Why do Rust enums need explicit layout?

Rust enums are a little bit more powerful than their C# counterparts. Conceptually, they are a bit more similar to polymorphic types. In C#, you can make an Animal class, and create child classes Dog and Cat. Those classes may have their own unique data and virtual functions, and we may store them behind a reference to their parent type Animal.

Animal AnimalFromSound(string sound){
    if sound == "Woof"{
        return new Dog();
    }
    else if sound == "Meow"{
        return new Cat();
    }
    throw new AnimalUnknownException(sound);
}

The C# function presented above is roughly equivalent to this snippet of Rust code:

fn animal_from_sound(sound:&str)->Animal{
    match sound{
        "Woof"=>Animal::defualt_dog(),
        "Meow"=>Animal::defualt_cat(),
        _=>panic!("Unknown animal sound:{sound}!"),
    }
}

The big difference between a C# polymorphic type and a Rust enum comes from the way they are stored. A C# polymorphic type is stored as a pointer to the managed heap. Before type data, there is a type tag and a pointer to a Vtable. This means that this type is easy to extend (we can just declare a new child class), but it is a bit slower: there are a couple layers of indirection that slow calls to virtual functions down.
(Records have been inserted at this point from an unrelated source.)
-- ==== Sys2Proof/Laws/State.lean ====
section
/-! SUPPORT. Laws/State.lean: what each update of the state leaves in each field, so that no proof unfolds a record update; and what
reading a core, die, stack or cluster gives after one was written. -/

namespace Sys2Proof.Machine

/-! Fields after `State.setCore`. -/

@[simp] theorem State.setCore_agenda (s : State) (c : Nat) (k : Core) : (s.setCore c k).agenda = s.agenda := rfl
@[simp] theorem State.setCore_inflight (s : State) (c : Nat) (k : Core) : (s.setCore c k).inflight = s.inflight := rfl
@[simp] theorem State.setCore_turn (s : State) (c : Nat) (k : Core) : (s.setCore c k).turn = s.turn := rfl
@[simp] theorem State.setCore_cur (s : State) (c : Nat) (k : Core) : (s.setCore c k).cur = s.cur := rfl
@[simp] theorem State.setCore_active (s : State) (c : Nat) (k : Core) : (s.setCore c k).active = s.active := rfl
@[simp] theorem State.setCore_fresh (s : State) (c : Nat) (k : Core) : (s.setCore c k).fresh = s.fresh := rfl
@[simp] theorem State.setCore_tc (s : State) (c : Nat) (k : Core) : (s.setCore c k).tc = s.tc := rfl
@[simp] theorem State.setCore_cores (s : State) (c : Nat) (k : Core) : (s.setCore c k).cores = put s.cores c k := rfl
@[simp] theorem State.setCore_followers (s : State) (c : Nat) (k : Core) : (s.setCore c k).followers = s.followers := rfl
@[simp] theorem State.setCore_saved (s : State) (c : Nat) (k : Core) : (s.setCore c k).saved = s.saved := rfl
@[simp] theorem State.setCore_clusters (s : State) (c : Nat) (k : Core) : (s.setCore c k).clusters = s.clusters := rfl
@[simp] theorem State.setCore_dies (s : State) (c : Nat) (k : Core) : (s.setCore c k).dies = s.dies := rfl
@[simp] theorem State.setCore_stks (s : State) (c : Nat) (k : Core) : (s.setCore c k).stks = s.stks := rfl
@[simp] theorem State.setCore_hxd (s : State) (c : Nat) (k : Core) : (s.setCore c k).hxd = s.hxd := rfl
@[simp] theorem State.setCore_mgmt (s : State) (c : Nat) (k : Core) : (s.setCore c k).mgmt = s.mgmt := rfl
@[simp] theorem State.setCore_mem (s : State) (c : Nat) (k : Core) : (s.setCore c k).mem = s.mem := rfl
@[simp] theorem State.setCore_codes (s : State) (c : Nat) (k : Core) : (s.setCore c k).codes = s.codes := rfl
@[simp] theorem State.setCore_nextCode (s : State) (c : Nat) (k : Core) : (s.setCore c k).nextCode = s.nextCode := rfl
@[simp] theorem State.setCore_launches (s : State) (c : Nat) (k : Core) : (s.setCore c k).launches = s.launches := rfl
@[simp] theorem State.setCore_nextRid (s : State) (c : Nat) (k : Core) : (s.setCore c k).nextRid = s.nextRid := rfl
@[simp] theorem State.setCore_reqs (s : State) (c : Nat) (k : Core) : (s.setCore c k).reqs = s.reqs := rfl
@[simp] theorem State.setCore_engs (s : State) (c : Nat) (k : Core) : (s.setCore c k).engs = s.engs := rfl
@[simp] theorem State.setCore_nextId (s : State) (c : Nat) (k : Core) : (s.setCore c k).nextId = s.nextId := rfl
@[simp] theorem State.setCore_iommu (s : State) (c : Nat) (k : Core) : (s.setCore c k).iommu = s.iommu := rfl
@[simp] theorem State.setCore_roots (s : State) (c : Nat) (k : Core) : (s.setCore c k).roots = s.roots := rfl
@[simp] theorem State.setCore_xcache (s : State) (c : Nat) (k : Core) : (s.setCore c k).xcache = s.xcache := rfl
@[simp] theorem State.setCore_invalidated (s : State) (c : Nat) (k : Core) : (s.setCore c k).invalidated = s.invalidated := rfl
@[simp] theorem State.setCore_answer (s : State) (c : Nat) (k : Core) : (s.setCore c k).answer = s.answer := rfl

/-! Fields after `State.upCore`. -/

@[simp] theorem State.upCore_agenda (s : State) (c : Nat) (f : Core → Core) : (s.upCore c f).agenda = s.agenda := rfl
@[simp] theorem State.upCore_inflight (s : State) (c : Nat) (f : Core → Core) : (s.upCore c f).inflight = s.inflight := rfl
@[simp] theorem State.upCore_turn (s : State) (c : Nat) (f : Core → Core) : (s.upCore c f).turn = s.turn := rfl
@[simp] theorem State.upCore_cur (s : State) (c : Nat) (f : Core → Core) : (s.upCore c f).cur = s.cur := rfl
@[simp] theorem State.upCore_active (s : State) (c : Nat) (f : Core → Core) : (s.upCore c f).active = s.active := rfl
@[simp] theorem State.upCore_fresh (s : State) (c : Nat) (f : Core → Core) : (s.upCore c f).fresh = s.fresh := rfl
@[simp] theorem State.upCore_tc (s : State) (c : Nat) (f : Core → Core) : (s.upCore c f).tc = s.tc := rfl
@[simp] theorem State.upCore_cores (s : State) (c : Nat) (f : Core → Core) : (s.upCore c f).cores = put s.cores c (f (s.core c)) := rfl
@[simp] theorem State.upCore_followers (s : State) (c : Nat) (f : Core → Core) : (s.upCore c f).followers = s.followers := rfl
@[simp] theorem State.upCore_saved (s : State) (c : Nat) (f : Core → Core) : (s.upCore c f).saved = s.saved := rfl
@[simp] theorem State.upCore_clusters (s : State) (c : Nat) (f : Core → Core) : (s.upCore c f).clusters = s.clusters := rfl
@[simp] theorem State.upCore_dies (s : State) (c : Nat) (f : Core → Core) : (s.upCore c f).dies = s.dies := rfl
@[simp] theorem State.upCore_stks (s : State) (c : Nat) (f : Core → Core) : (s.upCore c f).stks = s.stks := rfl
@[simp] theorem State.upCore_hxd (s : State) (c : Nat) (f : Core → Core) : (s.upCore c f).hxd = s.hxd := rfl
@[simp] theorem State.upCore_mgmt (s : State) (c : Nat) (f : Core → Core) : (s.upCore c f).mgmt = s.mgmt := rfl
@[simp] theorem State.upCore_mem (s : State) (c : Nat) (f : Core → Core) : (s.upCore c f).mem = s.mem := rfl
@[simp] theorem State.upCore_codes (s : State) (c : Nat) (f : Core → Core) : (s.upCore c f).codes = s.codes := rfl
@[simp] theorem State.upCore_nextCode (s : State) (c : Nat) (f : Core → Core) : (s.upCore c f).nextCode = s.nextCode := rfl
@[simp] theorem State.upCore_launches (s : State) (c : Nat) (f : Core → Core) : (s.upCore c f).launches = s.launches := rfl
@[simp] theorem State.upCore_nextRid (s : State) (c : Nat) (f : Core → Core) : (s.upCore c f).nextRid = s.nextRid := rfl
@[simp] theorem State.upCore_reqs (s : State) (c : Nat) (f : Core → Core) : (s.upCore c f).reqs = s.reqs := rfl
@[simp] theorem State.upCore_engs (s : State) (c : Nat) (f : Core → Core) : (s.upCore c f).engs = s.engs := rfl
@[simp] theorem State.upCore_nextId (s : State) (c : Nat) (f : Core → Core) : (s.upCore c f).nextId = s.nextId := rfl
@[simp] theorem State.upCore_iommu (s : State) (c : Nat) (f : Core → Core) : (s.upCore c f).iommu = s.iommu := rfl
@[simp] theorem State.upCore_roots (s : State) (c : Nat) (f : Core → Core) : (s.upCore c f).roots = s.roots := rfl
@[simp] theorem State.upCore_xcache (s : State) (c : Nat) (f : Core → Core) : (s.upCore c f).xcache = s.xcache := rfl
@[simp] theorem State.upCore_invalidated (s : State) (c : Nat) (f : Core → Core) : (s.upCore c f).invalidated = s.invalidated := rfl
@[simp] theorem State.upCore_answer (s : State) (c : Nat) (f : Core → Core) : (s.upCore c f).answer = s.answer := rfl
In Rust enums, the tag and data live together exactly where the type is. You can store a Rust enum on the stack, and the bytes that compromise it will be there. The data of different variants of the enum lives in the same place, and it may overlap. The field "lastScrathed" of Cat may lay at the same offset as "lastWalked" of Dog. This is not an issue, since we use the tag to check the variant: it is impossible to access the data of the wrong one.

This makes Rust enums harder to extend: you have to edit the definition of the enum to add a new variant. They are kind of like sealed C# types in this regard: we can't just add a new variant to a type from an external library. But this unusual layout of Rust enums also makes them very speedy and memory efficient - there is no indirection, and they can live entirely on the stack.

Of course, this is an oversimplification. You could write quite a bit of articles delving into the exact inner workings of Rust enums and .NET polymorphic types, but this rough understanding should be good enough here.

The important thing is that without the ability to make the data of different variants overlap, we lose almost all the advantages of a Rust enum.

Why does LayoutKind.Explicit not work with generics?

So, you may wonder: why can't generic types have explicit layout in .NET?

The reason is quite simple: It could confuse the GC, and cause crashes and instability.

There are a lot of things that are needed for a GC to work. A performant GC must know where exactly are the references are in a type, in order to work properly.

Consider this little abomination:

[StructLayout(LayoutKind.Explicit)]
public struct Scarry
{
    [FieldOffset(0)]
    private string reference;
    // Overalps with `reference` - they occupy the same place in memory
    [FieldOffset(0)]
    private unsafe long* ptr;
}

Is the data inside this struct a managed reference to a string, or an unmanaged pointer? Who knows? The GC certainly does not.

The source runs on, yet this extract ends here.